Input data:
-- ==== Sys2Proof/Proofs/QueueMessages.lean ====
section
/-! PROOF. Messages of another epoch, and the statement about queue messages. -/
namespace Sys2Proof.Machine

/-! ### Messages of another epoch (R190, R208) -/

/-- A stale message counts in its queue's STALE_COUNT, and its lines pass the EP (R190). -/
def staleCounted (p : Spindle) (m : Msg) : Spindle :=
  let k := tagPly m.tag
  let o := rqOff (tagQueue m.tag) + 0x18
  let p := p.epPass (noBanks (m.payload.length + 1))
  let c := p.wf_ (1 + k) o 30 0 + 1
  let p := p.setWf (1 + k) o 30 0 c
  if 2 ^ 31 ≤ c then p.setW (1 + k) o (putB (p.wreg (1 + k) o) 31 true) else p

theorem vreg_staleCounted (p : Spindle) (m : Msg) (i : Nat) : (staleCounted p m).vreg i = p.vreg i := by
  unfold staleCounted
  dsimp only
  split <;> rfl

theorem staleCounted_counts {p : Spindle} {m : Msg}
    (h : p.wf_ (1 + tagPly m.tag) (rqOff (tagQueue m.tag) + 0x18) 30 0 < 2 ^ 31 - 1) :
    (staleCounted p m).wf_ (1 + tagPly m.tag) (rqOff (tagQueue m.tag) + 0x18) 30 0 =
      p.wf_ (1 + tagPly m.tag) (rqOff (tagQueue m.tag) + 0x18) 30 0 + 1 := by
  have hsame : ∀ o, (p.epPass (noBanks (m.payload.length + 1))).wf_ (1 + tagPly m.tag) o 30 0 = p.wf_ (1 + tagPly m.tag) o 30 0 := fun _ => rfl
  unfold staleCounted
  dsimp only
  rw [hsame, if_neg (by omega), Spindle.wf_setWf_same _ _ _ _ (by decide)]
  exact Nat.mod_eq_of_lt (by omega)

/-- A register that holds events of a spindle window. -/
def windowEvent (o : Nat) : Prop := ∃ f k, o = pWin f k + 0x18 ∨ o = pWin f k + 0x1C

theorem not_windowEvent_low {o : Nat} (h : o < 0x1000000) : ¬ windowEvent o := fun ⟨f, k, e⟩ => by
  unfold pWin fieldBase at e
  omega

theorem not_windowEvent_field {f o : Nat} (h : o < 0x1000) (h18 : o ≠ 0x18) (h1C : o ≠ 0x1C) : ¬ windowEvent (pField f + o) := fun ⟨g, k, e⟩ => by
  unfold pField pWin fieldBase at e
  omega

/-- The count of a message's route raises events of spindle windows at most. -/
theorem reg_messageTaken (s : State) (pre : List Msg) (m : Msg) (post : List Msg) (out : Bool) {o : Nat} (h : ¬ windowEvent o) :
    (messageTaken s pre m post out).reg o = s.reg o := by
  obtain ⟨hregs, -⟩ := routed_messageTaken s pre m post out
  exact hregs o fun e => e.elim id fun ⟨f, hf⟩ => h ⟨f, 6, hf⟩

theorem run_messageTaken (s : State) (pre : List Msg) (m : Msg) (post : List Msg) (out : Bool) : (messageTaken s pre m post out).run = s.run := by
  rw [messageTaken_frame]

/-- The state in which the stale message has been counted; a count that wraps raises its page's event. -/
theorem staleMark_idle {s : State} {sid : Nat} {m : Msg} (reason : Nat) (hkind : m.kind = 0) (hsrc : m.src.toNat % 2048 ≠ 0x7FF)
    (hlive : s.live sid = false) : ∃ u, SpindleStep (fun p r => r = staleCounted p m) windowEvent sid s u ∧
      stale s sid reason m = queueRaised u sid 0 m.tag.toNat false reason m.src.toNat := by
  set v := s.modSpin sid (fun p => staleCounted p m) with hv
  have hstep : SpindleStep (fun p r => r = staleCounted p m) windowEvent sid s v := .of_modSpin _ _ _ rfl
  set u := if getF ((v.spin sid).wreg (1 + tagPly m.tag) (rqOff (tagQueue m.tag) + 0x18)) 31 0 = 2 ^ 31 then
    v.raise (pWin (v.fieldOf sid) (1 + tagPly m.tag)) 31 else v with hu
  have hustep : SpindleStep (fun p r => r = staleCounted p m) windowEvent sid s u := by
    rw [hu]
    split
    · exact hstep.raiseIf ⟨_, _, .inl rfl⟩ ⟨_, _, .inr rfl⟩ true _
    · exact hstep
  have hulive : u.live sid = false :=
    (live_congr (hustep.regs _ (not_windowEvent_low (by decide))) (by rw [hustep.frame]) sid).trans hlive
  refine ⟨u, hustep, ?_⟩
  have hstale : stale s sid reason m =
      let t := queueRaised u sid 0 m.tag.toNat false reason m.src.toNat
      let t := if (t.live sid && t.bget (pRun + 0x40) 15) = true then
          (t.setReg (pRun + 0x40) (putB (t.reg (pRun + 0x40)) 14 true)).raise pRun 3 else t
      let t := sendAck t m (BitVec.ofNat 21 sid) true
      if (getB ((t.spin sid).wreg (1 + tagPly m.tag) (rqOff (tagQueue m.tag))) 30 && t.live sid) = true then
        runFault t ⟨4, some (t.fieldOf sid), some sid⟩ else t := by
    unfold stale staleMark queueRaised
    rw [hu, hv]
    unfold staleCounted
    simp only [hkind, State.modSpin_modSpin, Bool.false_eq_true, if_false, zero_ne_one, decide_false, Bool.not_false, Bool.true_or,
      Bool.true_and, decide_eq_true_eq]
    rfl
  rw [hstale]
  simp only [sendAck_spindle _ hsrc, live_queueRaised, hulive, Bool.false_and, Bool.and_false, Bool.false_eq_true, if_false]

/-- A message of another epoch, outside a running run: its count, its event and its record (R190, R208). -/
theorem staleMessage_does (s : State) (sid : SID) (pre : List Msg) {m : Msg} (post : List Msg) (hkind : m.kind = 0)
    (hsrc : m.src.toNat % 2048 ≠ 0x7FF) (hlive : s.live sid.toNat = false) :
    let p := s.spin sid.toNat
    let o := rqOff (tagQueue m.tag) + 0x18
    let pg := fcPage s sid.toNat
    let t := stale (messageTaken s pre m post true) sid.toNat 0 m
    t.bget (pg + 0x18) 0 = true ∧
      (p.wf_ (1 + tagPly m.tag) o 30 0 < 2 ^ 31 - 1 → (t.spin sid.toNat).wf_ (1 + tagPly m.tag) o 30 0 = p.wf_ (1 + tagPly m.tag) o 30 0 + 1) ∧
      (s.bget (pg + 0x100) 31 = false → t.fget (pg + 0x100) 20 0 = sid.toNat ∧ t.fget (pg + 0x104) 31 16 = m.tag.toNat ∧
        t.fget (pg + 0x108) 20 0 = m.src.toNat) ∧
      (∀ a, readByte t a = readByte s a) ∧ t.mesh = pre ++ post ∧ onlyCounted s t sid.toNat := by
  intro p o pg t
  have htaken := fun o => reg_messageTaken s pre m post true (o := o)
  have hlive' : (messageTaken s pre m post true).live sid.toNat = false :=
    (live_congr (htaken _ (not_windowEvent_low (by decide))) (run_messageTaken ..) _).trans hlive
  obtain ⟨u, hu, heq⟩ := staleMark_idle 0 hkind hsrc hlive'
  have ht : t = queueRaised u sid.toNat 0 m.tag.toNat false 0 m.src.toNat := heq
  clear_value t
  have hureg : ∀ o, ¬ windowEvent o → u.reg o = s.reg o := fun o ho => (hu.regs o ho).trans (htaken o ho)
  have hpage : fcPage u sid.toNat = pg := fcPage_congr (hureg _ (not_windowEvent_low (by decide))) _
  have hraised : onlyRegs u t := by
    rw [ht]
    exact onlyRegs_queueRaised _ _ _ _ _ _ _
  have hspin : ∀ j, t.spin j = u.spin j := State.spin_congr hraised.spindles
  have hcounted : onlyCounted s u sid.toNat :=
    ((routed_messageTaken ..).onlyCounted _).trans (hu.onlyCounted fun h i => by rw [h, vreg_staleCounted])
  obtain ⟨hwreg, -⟩ := wreg_messageTaken s pre m post sid.toNat
  have hwf : ((messageTaken s pre m post true).spin sid.toNat).wf_ (1 + tagPly m.tag) o 30 0 = p.wf_ (1 + tagPly m.tag) o 30 0 := by
    have hk := tagPly_lt m.tag
    have hq := tagQueue_lt m.tag
    rw [Spindle.wf_, hwreg _ _ (by unfold o rqOff; omega) (by omega), Spindle.wf_]
  refine ⟨?_, fun hlt => ?_, fun hfirst => ?_, fun a => ?_, ?_, fun j => ?_⟩
  · rw [ht, ← hpage]
    exact bget_queueRaised _ _ _ _ _ _ _ (by decide)
  · rw [hspin, hu.spin, staleCounted_counts (by rw [hwf]; exact hlt), hwf]
  · have hvalid : u.bget (fcPage u sid.toNat + 0x100) 31 = false := by
      have hreg : u.reg (pg + 0x100) = s.reg (pg + 0x100) := hureg _ (not_windowEvent_field (by decide) (by decide) (by decide))
      rw [hpage, State.bget, hreg]
      exact hfirst
    obtain ⟨-, -, hsid, htag, hsource⟩ := queueRaised_records hvalid sid.isLt (ev := 0) (by decide) m.tag.isLt (reason := 0) (by decide)
      m.src.isLt false
    rw [hpage, ← ht] at hsid htag hsource
    exact ⟨hsid, htag, hsource⟩
  · exact (readByte_congr (hraised.mem.trans (by rw [hu.frame])) a).trans (readByte_messageTaken ..)
  · rw [hraised.mesh, hu.frame]
    exact mesh_messageTaken ..
  · rw [hspin]
    exact hcounted j

/-! ### The statement -/

/-- Settles O34: the verdict of `judge` names the case, and `ringMessage_does`, `cqDeliver_does` and `staleMessage_does` say what it leaves. -/
theorem queueMessagesAreDelivered : Obligations.QueueMessagesAreDelivered := by
  intro s sid vc src pre m post htake hon hcut hsrc p k q line hloaded hload
  refine ⟨fun hepoch hkind hopen hplace hlen hpay hholes => ?ring, fun hepoch hkind hq hopen hfree hclean => ?sum,
    fun hepoch hkind hlive conds => ?stale⟩
  case ring =>
    refine ⟨_, congrArg Host.Outcome.next (epQueue_ring htake hon (judge_ring hloaded hload hepoch hkind hopen hplace) hsrc), ?_⟩
    dsimp only
    rw [hcut]
    exact ringMessage_does s sid.toNat pre m post hopen hplace hlen hpay hholes _
  case sum =>
    refine ⟨_, congrArg Host.Outcome.next (epQueue_sum htake hon (judge_sum hloaded hload hepoch hkind hq hopen hfree) hcut hsrc), ?_⟩
    exact sumMessage_does s sid.toNat pre post hq hfree hclean
  case stale =>
    exact ⟨_, congrArg Host.Outcome.next (epQueue_stale conds htake hon (judge_otherEpoch hloaded hepoch)),
      staleMessage_does s sid pre post hkind hsrc hlive⟩

end Sys2Proof.Machine
end

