/-- Settles O38: each altered byte fails the check that looks at it, and the digest of the body decides for the others. -/
theorem oneAlteredByteIsRejectedUnlessTheDigestCollides :
    Obligations.OneAlteredByteIsRejectedUnlessTheDigestCollides := by
  unfold Obligations.OneAlteredByteIsRejectedUnlessTheDigestCollides
  intro s t k x hinv henc hk hx v digestStatus
  obtain rfl : encodeWith Config.marsh s = t := Host.Outcome.next.inj henc
  have hdigest : digestStatus =
      if v.wireHash Config.marsh s.payloadLen.toNat = s.packetHash Config.marsh then 0x00 else 0x06 := by
    rw [State.wireHash, State.readWs_zero_eq_map, ← encodeWith_hash]
    rfl
  have hbody (hlt : k < 36 + s.payloadLen.toNat) (h0 : k ≠ 0) (h17 : k = 17 → Config.marsh.intentDefined x = true)
      (hlen : ¬(24 ≤ k ∧ k < 28)) :
      (decodeWith Config.marsh v).status = digestStatus ∧ (decodeWith Config.marsh v).errByte = 0x00 := by
    rw [hdigest]
    exact decodeWith_outcome_of_digest (decodeChecks_altered_body hinv hlt h0 h17 hlen)
  refine ⟨_, exec_decode v, ?_, ?_, fun hlo hhi => ?_, fun hlo => ?_, fun hlt h0 h17 hlen => ?_⟩
  · rintro rfl
    exact decodeWith_outcome_of_error (decodeChecks_altered_version hinv hx)
  · rintro rfl
    by_cases hint : Config.marsh.intentDefined x = true
    · rw [if_pos hint, if_pos hint]
      exact hbody (by omega) (by decide) (fun _ => hint) (by decide)
    · rw [if_neg hint, if_neg hint]
      exact decodeWith_outcome_of_error (decodeChecks_altered_intent hinv (by simpa using hint))
  · exact (decodeWith_outcome_of_error (decodeChecks_altered_length hinv hlo hhi hx)).1
  · exact (decodeWith_outcome_of_error (decodeChecks_altered_hash hinv hlo hk hx)).1
  · exact (hbody hlt h0 (fun h => absurd h h17) hlen).1

/-- Settles O39: the rows of O38 over any parameters; under H_SENS the digest of an altered body differs. -/
theorem oneAlteredByteIsRejectedUnderSensitivity : Obligations.OneAlteredByteIsRejectedUnderSensitivity := by
  unfold Obligations.OneAlteredByteIsRejectedUnderSensitivity
  refine ⟨fun s => ⟨exec_encode s, exec_decode s⟩, ?_⟩
  intro p s k x hinv hk hx u
  refine ⟨?_, ?_, fun hlo hhi => ?_, fun hlo => ?_, fun hlt h0 h17 hlen => ?_⟩
  · rintro rfl
    exact decodeWith_outcome_of_error (decodeChecks_altered_version hinv hx)
  · rintro rfl hint
    exact decodeWith_outcome_of_error (decodeChecks_altered_intent hinv hint)
  · exact decodeWith_outcome_of_error (decodeChecks_altered_length hinv hlo hhi hx)
  · exact decodeWith_outcome_of_error (decodeChecks_altered_hash hinv hlo hk hx)
  · obtain ⟨hstatus, herr⟩ := decodeWith_outcome_of_digest (decodeChecks_altered_body hinv hlt h0 h17 hlen)
    refine ⟨herr, ?_, fun hsens => hstatus.trans (if_neg (State.wireHash_alteredEncoding_ne hsens hlt hx))⟩
    exact (ite_eq_or_eq ..).symm.imp hstatus.trans hstatus.trans

/-- Settles O41: CONSTRUCT makes the empty Ping packet, W then holds its fields and digest, and the round trip gives it
back. -/
theorem concreteScenarioOfTheSource : Obligations.ConcreteScenarioOfTheSource := by
  unfold Obligations.ConcreteScenarioOfTheSource
  intro s hsid harg
  have hheader : (constructWith Config.marsh 0x01 s).header Config.marsh =
      (Config.supportedVersion, Vector.replicate 16 0x00, 0x01, 0x80, Config.defaultFlags, 0, 0, Config.now s.nowDraws) := by
    rw [header_constructWith (intentDefined_ping _) (by simp [harg]), hsid, harg]
    rfl
  have hconstruct := exec_construct 0x01 s
  generalize constructWith Config.marsh 0x01 s = t at hheader hconstruct
  obtain ⟨hintent, hlen⟩ : t.intent = 0x01 ∧ t.payloadLen = 0 := by
    simp only [State.header, Prod.mk.injEq] at hheader
    obtain ⟨-, -, hintent, -, -, -, hlen, -⟩ := hheader
    exact ⟨hintent, hlen⟩
  obtain ⟨hbody, hhash⟩ := encodeWith_readWs_of_payloadLen_zero Config.marsh hlen
  obtain ⟨hstatus, hsame⟩ := decodeWith_of_encodeWith (p := Config.marsh) (s := t) (by rw [hintent, intentDefined_ping])
    (by simp [hlen]) rfl rfl rfl
  obtain ⟨w, hw, hresult⟩ := exec_verify_of_packetHash (decodeWith_packetHash hstatus)
  refine ⟨t, _, _, w, hconstruct, exec_encode t, exec_decode _, hw, ?_, ?_, ?_, hstatus, ?_, ?_, hresult⟩
  · rw [encodeWith_wireLen, hlen]
    rfl
  · rw [← State.readWs_zero_eq_map, hbody, hheader]
    rfl
  · rw [← State.readWs_zero_eq_map, ← State.readWs_eq_map, hbody, hhash, marsh_digest]
  · rw [hsame.intent, encodeWith_intent, hintent]
  · rw [hsame.payload_len, encodeWith_payloadLen, hlen]

end Sys2Proof.Machine
end

section
/-! SUPPORT. The errors (R270, R271): which of them each command can raise, and that a command ends well or raises one of
its own. -/

namespace Sys2Proof.Machine

/-- The errors a command can raise, its refusal among them: the setters and CONSTRUCT are refused outside their domain
(R122), CONSTRUCT looks at ARG_LEN (R222), and DECODE makes its six checks (R249, R271). -/
def MayRaise : Instr → ErrorOutcome → Prop
  | .setComp _, e => e = .refused
  | .setEnc _, e => e = .refused
  | .setFrag _, e => e = .refused
  | .setAck _, e => e = .refused
  | .construct _, e => e = .payloadTooLarge ∨ e = .refused
  | .decode, e => e ≠ .payloadTooLarge ∧ e ≠ .refused
  | _, _ => False

/-- `t` is what a command that raises nothing outside `errors` can leave of `s`: it ends well, or it raises one of them. -/
def EndsWellOrRaises (errors : ErrorOutcome → Prop) (s t : State) : Prop :=
  t.status = 0x00 ∨ ∃ e, errors e ∧ t = s.raise e

/-! ### One command at a time -/

section
variable (p : Params) (s : State)

theorem State.updateFlags_endsWellOrRaises (d : Bool) (f : Byte) :
    EndsWellOrRaises (· = .refused) s (s.updateFlags d f) := by
  obtain ⟨-, h⟩ | ⟨-, h⟩ := s.updateFlags_cases d f <;> rw [h]
  · exact .inl rfl
  · exact .inr ⟨.refused, rfl, rfl⟩

theorem constructWith_endsWellOrRaises (imm8 : Byte) :
    EndsWellOrRaises (MayRaise (.construct imm8)) s (constructWith p imm8 s) := by
  obtain ⟨-, h⟩ | ⟨-, -, h⟩ | ⟨-, -, h⟩ := constructWith_cases p s imm8 <;> rw [h]
  · exact .inr ⟨.refused, .inr rfl, rfl⟩
  · exact .inr ⟨.payloadTooLarge, .inl rfl, rfl⟩
  · exact .inl rfl

theorem decodeWith_endsWellOrRaises : EndsWellOrRaises (MayRaise .decode) s (decodeWith p s) := by
  obtain ⟨e, he, h⟩ | ⟨n, -, h⟩ := decodeWith_cases p s <;> rw [h]
  · refine .inr ⟨e, ?_, rfl⟩
    obtain rfl | rfl | ⟨rfl, -⟩ | ⟨rfl, -⟩ | rfl | rfl := decodeChecks_error p s he <;> simp [MayRaise]
  · exact .inl rfl

end

/-- What a command can do to the outcome registers: it ends well, or it raises one of its errors on the state before it
(R271, R276). -/
theorem exec_endsWellOrRaises (i : Instr) (s : State) :
    ∃ t, exec i s = .next t ∧ EndsWellOrRaises (MayRaise i) s t := by
  cases i with
  | chkIntent imm8 => exact ⟨_, exec_chkIntent imm8 s, .inl rfl⟩
  | chkComp imm8 => exact ⟨_, exec_chkComp imm8 s, .inl rfl⟩
  | chkEnc imm8 => exact ⟨_, exec_chkEnc imm8 s, .inl rfl⟩
  | getComp => exact ⟨_, exec_getComp s, .inl rfl⟩
  | setComp imm8 => exact ⟨_, exec_setComp imm8 s, s.updateFlags_endsWellOrRaises _ _⟩
  | getEnc => exact ⟨_, exec_getEnc s, .inl rfl⟩
  | setEnc imm8 => exact ⟨_, exec_setEnc imm8 s, s.updateFlags_endsWellOrRaises _ _⟩
  | getFrag => exact ⟨_, exec_getFrag s, .inl rfl⟩
  | setFrag imm8 => exact ⟨_, exec_setFrag imm8 s, s.updateFlags_endsWellOrRaises _ _⟩
  | getAck => exact ⟨_, exec_getAck s, .inl rfl⟩
  | setAck imm8 => exact ⟨_, exec_setAck imm8 s, s.updateFlags_endsWellOrRaises _ _⟩
  | construct imm8 => exact ⟨_, exec_construct imm8 s, constructWith_endsWellOrRaises _ s imm8⟩
  | encode => exact ⟨_, exec_encode s, .inl (encodeWith_status _ s)⟩
  | decode => exact ⟨_, exec_decode s, decodeWith_endsWellOrRaises _ s⟩
  | verify => exact ⟨_, exec_verify s, .inl rfl⟩

/-! ### The errors of each command (R271) -/

/-- The six errors of DECODE have the STATUS codes 0x01 to 0x06. -/
theorem code_le_six_of_mayRaise_decode {e : ErrorOutcome} (h : MayRaise .decode e) : e.code.toNat ≤ 6 := by
  obtain ⟨hlarge, hrefused⟩ := h
  cases e with
  | payloadTooLarge => exact absurd rfl hlarge
  | refused => exact absurd rfl hrefused
  | _ => simp [ErrorOutcome.code]

/-- A command other than CONSTRUCT and DECODE raises no error of the source; it can only be refused. -/
theorem eq_refused_of_mayRaise {i : Instr} {e : ErrorOutcome} (hd : i ≠ .decode) (hc : ¬∃ c, i = .construct c)
    (h : MayRaise i e) : e = .refused := by
  cases i with
  | setComp => exact h
  | setEnc => exact h
  | setFrag => exact h
  | setAck => exact h
  | construct c => exact absurd ⟨c, rfl⟩ hc
  | decode => exact absurd rfl hd
  | _ => exact h.elim

/-- A DECODE that ends well has loaded the length that WIRE_LEN leaves for the payload (R249). -/
theorem payloadLen_decodeWith_of_status {p : Params} {s : State} (h : (decodeWith p s).status = 0x00) :
    (decodeWith p s).payloadLen.toNat + 68 = s.wireLen.toNat ∧ (decodeWith p s).payloadLen.toNat ≤ 10485760 := by
  obtain ⟨n, hok, hd⟩ := exists_loadPacket_of_status h
  obtain ⟨-, hmax, -, -, -, hlen, -⟩ := (decodeChecks_ok_iff p s n).mp hok
  rw [hd, State.finish_payloadLen, State.payloadLen_loadPacket p s hok]
  rw [State.inputLen] at hlen hmax
  omega

end Sys2Proof.Machine
end

section
/-! SUPPORT. The statements about the errors (`60_exceptions.md`), settled. -/

namespace Sys2Proof.Machine

/-- Settles O46: a command that does not end well raises an error on the state before it. -/
theorem errorsLeaveTheRestOfTheStateAlone : Obligations.ErrorsLeaveTheRestOfTheStateAlone := by
  unfold Obligations.ErrorsLeaveTheRestOfTheStateAlone
  intro i s
  obtain ⟨t, hexec, hwell | ⟨e, -, rfl⟩⟩ := exec_endsWellOrRaises i s
  · exact ⟨t, hexec, fun hstatus => absurd hwell hstatus⟩
  · exact ⟨s.raise e, hexec, fun _ => rfl⟩

/-- Settles O49: each command's own errors, and the length that the checks of DECODE passed. -/
theorem onlyConstructAndDecodeRaiseErrors : Obligations.OnlyConstructAndDecodeRaiseErrors := by
  unfold Obligations.OnlyConstructAndDecodeRaiseErrors
  intro i s
  obtain ⟨t, hexec, hend⟩ := exec_endsWellOrRaises i s
  refine ⟨t, hexec, ?_, ?_, fun hd hc => ?_⟩
  · rintro ⟨c, rfl⟩
    obtain hwell | ⟨e, rfl | rfl, rfl⟩ := hend
    · exact .inl hwell
    · exact .inr (.inl rfl)
    · exact .inr (.inr rfl)
  · rintro rfl
    obtain rfl : decodeWith Config.marsh s = t := Host.Outcome.next.inj hexec
    refine ⟨?_, payloadLen_decodeWith_of_status⟩
    obtain hwell | ⟨e, he, hraise⟩ := hend
    · simp [hwell]
    · rw [hraise]
      exact code_le_six_of_mayRaise_decode he
  · obtain hwell | ⟨e, he, rfl⟩ := hend
    · exact .inl hwell
    · obtain rfl := eq_refused_of_mayRaise hd hc he
      exact .inr rfl

end Sys2Proof.Machine
end

section
/-! SUPPORT. The registers each command can change (R20, R29, R38, R39, R202, R320): every command's next state is the
state before it with new values in registers and memories of that command's own. -/

namespace Sys2Proof.Machine

/-- The four SET commands, which can write FLAGS (R172, R174, R176, R178), at any operand. -/
def IsSetter (i : Instr) : Prop := ∃ b, i = .setComp b ∨ i = .setEnc b ∨ i = .setFrag b ∨ i = .setAck b

/-- The table of what a command writes: `WritesOwn i s t` when `t` is `s` with other values in no place but those that `i`
can write. A command that raises an error, and one that only answers, writes the outcome registers alone (R43, R276). -/
inductive WritesOwn : Instr → State → State → Prop
  | outcome {i s} (status errByte result) : WritesOwn i s { s with status, errByte, result }
  | setter {i s} (hset : IsSetter i) (flags status errByte result) :
      WritesOwn i s { s with flags, status, errByte, result }
  | construct {c s} (intent priority flags sequence payloadLen timestamp hash nowDraws status errByte result) :
      WritesOwn (.construct c) s
        { s with intent, priority, flags, sequence, payloadLen, timestamp, hash, nowDraws, status, errByte, result }
  | encode {s} (wire wireLen hash status errByte result) :
      WritesOwn .encode s { s with wire, wireLen, hash, status, errByte, result }
  | decode {s} (sessionId intent priority flags sequence payloadLen timestamp hash payload status errByte result) :
      WritesOwn .decode s
        { s with
          sessionId, intent, priority, flags, sequence, payloadLen, timestamp, hash, payload, status, errByte, result }

/-! ### One command at a time -/

section
variable (p : Params) (s : State)

theorem State.finish_writesOwn (i : Instr) (r : Byte) : WritesOwn i s (s.finish r) := .outcome _ _ _

theorem State.raise_writesOwn (i : Instr) (e : ErrorOutcome) : WritesOwn i s (s.raise e) := .outcome _ _ _

theorem State.updateFlags_writesOwn {i : Instr} (hset : IsSetter i) (d : Bool) (f : Byte) :
    WritesOwn i s (s.updateFlags d f) := by
  obtain ⟨-, h⟩ | ⟨-, h⟩ := s.updateFlags_cases d f <;> rw [h]
  · exact .setter hset _ _ _ _
  · exact s.raise_writesOwn i _

theorem constructWith_writesOwn (c : Byte) : WritesOwn (.construct c) s (constructWith p c s) := by
  obtain ⟨-, h⟩ | ⟨-, -, h⟩ | ⟨-, -, h⟩ := constructWith_cases p s c <;> rw [h]
  · exact s.raise_writesOwn _ _
  · exact s.raise_writesOwn _ _
  · exact .construct ..

theorem encodeWith_writesOwn : WritesOwn .encode s (encodeWith p s) := by
  rw [encodeWith_frame]
  exact .encode ..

Problem requirements: Show every line above in which the word "putB" occurs.

Task result:
  if 2 ^ 31 ≤ c then p.setW (1 + k) o (putB (p.wreg (1 + k) o) 31 true) else p
          (t.setReg (pRun + 0x40) (putB (t.reg (pRun + 0x40)) 14 true)).raise pRun 3 else t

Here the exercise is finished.